Although different kinds of narrative will demand different reading strategies, there are

certain generally applicable practices that will help to nurture the student reader’s moral

imagination. These can be thought of as questions and/or tasks for the reader to address at

various points in his or her encounter with the text:

How does the narrative present itself? What kinds of truth claims does it make?

What are the nonce and fixed norms?What kinds of questions does it invite?

Identify the various parties implicated, not just the obvious ones, or main

characters. Whose voices are not being heard?

THE MORAL IMAGINATION AND TALMUDIC NARRATIVES 38

Identify the moments of moral import, and how they might affect the involved

parties.

Pay attention to the emotional content of an interaction; identify what emotional

markers may be found.

Identify, and try to understand, the choices being made, both by the characters and

the author. What is at stake in those choices?

Identify the moral vision implicit in those choices, and compare them with one’s

own. What experiences or understandings might account for the differences?

It will be seen, though, that the approach I am suggesting addresses not only abilities, but

dispositions as well; so that a student will begin to develop certain habits of mind, at least insofar

as it relates to the texts.
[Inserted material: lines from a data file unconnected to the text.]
-- ==== Sys2Proof/Tests/Slice0.lean ====
section
/-! SUPPORT. The author's own tests: the ill-formed commands that the check refuses, the manual's worked values, single steps of commands, and for
every statement with hypotheses concrete states that meet them. -/

open Sys2Proof Sys2Proof.Machine

namespace Sys2Proof.Tests

-- One theorem at a time: many at once take more memory than the check allows.
set_option Elab.async false

/-! ### Small states -/

/-- A published configuration for tests: station 5 at 5,000 L, one litre a pulse, route 1 for product 1, route 2 for product 2, route 3 for
transmix. -/
def config (role : Role) : Published := { Published.unpublished with
  station := 5, role := some role, mark := 5000, pulseWeight := 1000, deliveryPulseWeight := 1000, trimMax := 100, trimStep := 10, mixK := 9,
  uncFloor := 100, minContrast := 200, prodTol := 50, densitometer := true, settle := 3, beaconPeriod := 10, travelTimeout := 30, holdMin := 4,
  holdHyst := 10, eventWatermark := 1, watermarks := .fill 20,
  routes := { PerRoute.fill RouteUse.unused with r1 := .product 1, r2 := .product 2, r3 := .transmix } }

/-- A station of a role in RUN. -/
def station (role : Role) : State := { State.reset with cfl := ⟨.run, false, none, config role, []⟩ }

/-- A frame of a kind from a station, received on UP. -/
def rx (kind : Kind) (from' : Nat) (payload : List Byte) : RxFrame := ⟨.up, ⟨kind.code <<< 4, BitVec.ofNat 8 from', 3, payload⟩⟩

/-- A state with one frame in the receive queue. -/
def holding (f : RxFrame) (s : State) : State := { s with tlc := { s.tlc with rxQueue := [f] } }

/-- A port that is UP and idle. -/
def upPort : PortState := { PortState.reset with link := .up, trainingCount := 16 }

/-- A port that is UP and sending. -/
def busyPort : PortState := { upPort with sending := some ⟨⟨0x30, 5, 63, [0, 1, 1]⟩, 270⟩ }

/-- A state with the two ports given. -/
def ports (up down : PortState) (s : State) : State := { s with tlc := { s.tlc with upPort := up, downPort := down } }

/-- A train entry for tests. -/
def entry (seq : SeqNo) (track : Track) (rlv : Int) : Entry where
  seq := seq
  product := 1
  density := 8000
  nominal := 100000
  launched := none
  remaining := 100000
  deliveries := []
  rlv := rlv
  sinceSnap := 0
  snapMark := none
  snappedByReference := false
  track := track
  kind := if track = .passed then some .detected else none
  short := false
  untrackedFollows := false
  mismatch := false

/-- A state with a train. -/
def train (t : List Entry) (s : State) : State := { s with trs := { s.trs with train := t } }

/-- A peer for tests, upstream of station 5 when its mark is below 5,000. -/
def peer (n mark : Nat) (standing : Standing) : Peer where
  station := n
  role := .relay
  mark := mark
  period := 10
  synced := true
  densityHealthy := true
  restarted := false
  baseline := 0
  newest := none
  arrival := .up
  standing := standing
  lastBeacon := 0
  goodCount := if standing = .heard then 2 else 3
  conflictHold := none

/-- A state with peers and no reference. -/
def peers (l : List Peer) (s : State) : State := { s with prt := ⟨l, none⟩ }

/-- The state after a command, and what a test looks at in it. -/
def after {α : Type} (c : Instr) (s : State) (look : State → α) : Option α :=
  match exec c s with
  | .next t => some (look t)
  | _ => none

/-! ### Ill-formed commands -/

theorem smoke_configRecordLength : (Instr.configLoadDone ⟨0xFF, false, [1, 2]⟩).wellFormed = false := by decide
theorem smoke_frameLength : (Instr.frameReceived .up (List.replicate 262 0)).wellFormed = false := by decide +kernel
theorem smoke_suspectStation : (Instr.peerSuspectExpiry 0).wellFormed = false := by decide
theorem smoke_silenceStation : (Instr.peerSilenceExpiry 251).wellFormed = false := by decide
theorem smoke_freeStation : (Instr.peerFreeExpiry 0).wellFormed = false := by decide
theorem smoke_conflictStation : (Instr.conflictHoldExpiry 251).wellFormed = false := by decide
theorem smoke_holdStation : (Instr.holdEntryExpiry 0 1).wellFormed = false := by decide
theorem smoke_holdProduct : (Instr.holdEntryExpiry 1 16).wellFormed = false := by decide
theorem smoke_refreshProduct : (Instr.holdRefreshExpiry 16).wellFormed = false := by decide
theorem smoke_requestLength : (Instr.spiBadRequest [1, 0, 0]).wellFormed = false := by decide
theorem smoke_orderPlaces : (Instr.enterOrder 1 8000 0 0 []).wellFormed = false := by decide
theorem smoke_wellFormed : (Instr.frameReceived .up (List.replicate 261 0)).wellFormed = true ∧ (Instr.holdEntryExpiry 250 15).wellFormed = true := by
  decide +kernel

/-- No row of the table has bits, so no word spells a command and the queue stays as it is. -/
theorem test_noWordSpellsACommand : decodeTableWord 16 5 = none ∧ (State.reset.withFetchWord 16 5).pending = [] := by decide

/-! ### Worked values -/

/-- The check values of the three polynomials for "123456789" (x^8 + x^2 + x + 1 from 00; CRC-16 from FFFF; 04C11DB7 from FFFFFFFF, inverted),
computed outside the model. -/
theorem test_crc8 : crc8 [0x31, 0x32, 0x33, 0x34, 0x35, 0x36, 0x37, 0x38, 0x39] = 0xF4 := by decide +kernel
theorem test_crc16 : crc16 [0x31, 0x32, 0x33, 0x34, 0x35, 0x36, 0x37, 0x38, 0x39] = 0x29B1 := by decide +kernel
theorem test_crc32 : crc32 [0x31, 0x32, 0x33, 0x34, 0x35, 0x36, 0x37, 0x38, 0x39] = 0xFC891918 := by decide +kernel

/-- The table of R38. -/
theorem test_isqrtTable : isqrt 48000000 = 6928 ∧ isqrt 15752961 = 3969 ∧ isqrt 771617284 = 27778 ∧ isqrt 2000000000 = 44721 ∧ isqrt 0 = 0 := by
  decide +kernel

/-- The table of R73: ρA 8,350, ρB 7,420, MIN_CONTRAST 200. -/
def reading (avg : Nat) : State := { station .terminus with dsu := { Dsu.reset with healthy := true, average := some avg } }
theorem test_mixFractionTable :
    [8380, 8350, 7885, 7886, 7420, 7300].map (fun a => mixFraction (reading a) 8350 7420)
      = [some 0, some 0, some 500, some 499, some 1000, some 1000] := by
  decide +kernel

/-- A sequence wraps, and the two that differ by 32768 are not after one another (R12). -/
theorem test_sequences : seqNext 0xFFFF = 0 ∧ seqAfter 0 0xFFFF = true ∧ seqAfter 0x8000 0 = false ∧ seqAfter 0 0x8000 = false
    ∧ seqAfter 5 5 = false := by
  decide

/-! ### Single steps -/

/-- R26: PW 65,535 at T = +5,000 adds 65,862,675,000 nL, which is 66 litres from a remainder of 137,325,000 nL and 65 from one less. -/
def heaviest (fine : Nat) : State := { station .relay with
  cfl := { (station .relay).cfl with published := { config .relay with pulseWeight := 65535, trimMax := 5000 } }
  mtr := { Mtr.reset with fine := fine, trim := 5000 } }
theorem test_pulseOf66 : after .mainlinePulse (heaviest 137325000) (fun t => (t.mtr.count, t.mtr.fine)) = some (66, 0) := by decide +kernel
theorem test_pulseOf65 : after .mainlinePulse (heaviest 137324999) (fun t => (t.mtr.count, t.mtr.fine)) = some (65, 999999999) := by decide +kernel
These dispositions – patience, intellectual humility, attention, as well as

openness and creativity - grow out of an awareness of certain principles that have been

articulated throughout the paper:

Understanding precedes judgment.

Because much is unseen and inaccessible, understanding requires imagination as

well as knowledge.

There may not be clear heroes or villains in a given situation

There may be no “right decision” in a given situation that will resolve all

difficulties

Every interaction between people is potentially morally significant.

Rabbi Israel Salanter is famously quoted as having said, “The MaHaRal of Prague

created a golem, and this was a great wonder. But how much more wonderful is to to transform

a corporeal human being into a mensch…” (Etkes:1993. p. 94). To be sure, the experience of

reading Talmudic narratives, even reading them according the approach described here, will not

in itself work that transformation. It can, though, help develop the vision and the attitudes that

are crucial attributes of that process.